The covariance of changes in dynamics was defined as:

$${K}_{{ID}_{i},{ID}_{j}}= cov\left[{\Delta ID}_{i},{\Delta ID}_{j}\right]=cov\left[{(ID}_{i}-{ID}_{0}),{(ID}_{j}-{ID}_{0})\right]$$
(5)

where \({\Delta ID}_{i}\) and \({\Delta ID}_{j}\) are the differences in disorder scores of residues i and j from the starting R0 variant.

The covariance of structure and dynamics changes were defined as:

$${K}_{{ID}_{i},{C\alpha }_{j}}= cov\left[{\Delta ID}_{i},{\Delta C\alpha }_{j}\right]=cov\left[{(ID}_{i}-{ID}_{0}),{(C\alpha }_{j}-{C\alpha }_{0})\right]$$
(6)

where \({\Delta ID}_{i}\) is the difference in disorder scores of residue i from the starting R0 variant. \({\Delta C\alpha }_{j}\) is the difference in Cα of residue j from the starting R0 variant.

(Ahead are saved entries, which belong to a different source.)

-- ==== Sys2Proof/Machine/CodecOps.lean ====
section
/-! DEFINITION. The two codec operations, ENCODE (40_codec.md R95) and DECODE (R101), both single-step. -/

namespace Sys2Proof.Machine

/-- The one step of ENCODE once accepted (R95). -/
def encodeStep (pt addr : Byte) (data : List Byte) (s : State) : Result :=
  if data.length ≠ dataLength pt then completeOnly .illegalCommand s
  else
    match storeTx (encodeFrame pt addr data) s.eng with
    | some e => .next (s.withEng (complete .ok e))
    | none => .fault .txBufAccess

/-- ENCODE `pt, addr, data` (R95). -/
def execEncode (pt addr : Byte) (data : List Byte) (s : State) : Result :=
  issue .encode (encodeStep pt addr data) s

/-- The end of DECODE, the buffer loaded: commit, or no valid packet (R101). -/
def settleDecode (c : Config) (r : Except DecodeError Packet) (e : Engine) : Engine :=
  match r with
  | .ok p => complete .ok (commitPacket c p e)
  | .error err => complete err.code { e with pkt := none }

/-- The one step of DECODE once accepted (R101). -/
def decodeStep (buf : List Byte) (expect : Option Byte) (s : State) : Result :=
  if s.cfg.rxBufSize < buf.length then completeOnly .illegalCommand s
  else
    match storeRx s.cfg buf s.eng with
    | some e => .next (s.withEng (settleDecode s.cfg (decodeFrame s.cfg.rescan buf expect) e))
    | none => .fault .rxBufAccess

/-- DECODE `buf, expect` (R101). -/
def execDecode (buf : List Byte) (expect : Option Byte) (s : State) : Result :=
  issue .decode (decodeStep buf expect) s

end Sys2Proof.Machine
end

Covariance matrices were calculated using the R software package (https://www.R-project.org/).

Co-evolution analysis

Co-evolving residue pairs were identified with GREMLIN webserver28 using the wild type PTE22 sequence. The GREMLIN method is based on a multiple sequence alignment (MSA) by HHblits39 with homologue sequences > 90% identity, > 75% coverage and < 25% gaps in MSA. The PTE (A0A060GYS1) co-evolutionary analysis was performed using 819 sequences. Co-evolving amino acids were defined as residue pairs above a scaled score of 1 (Table S2).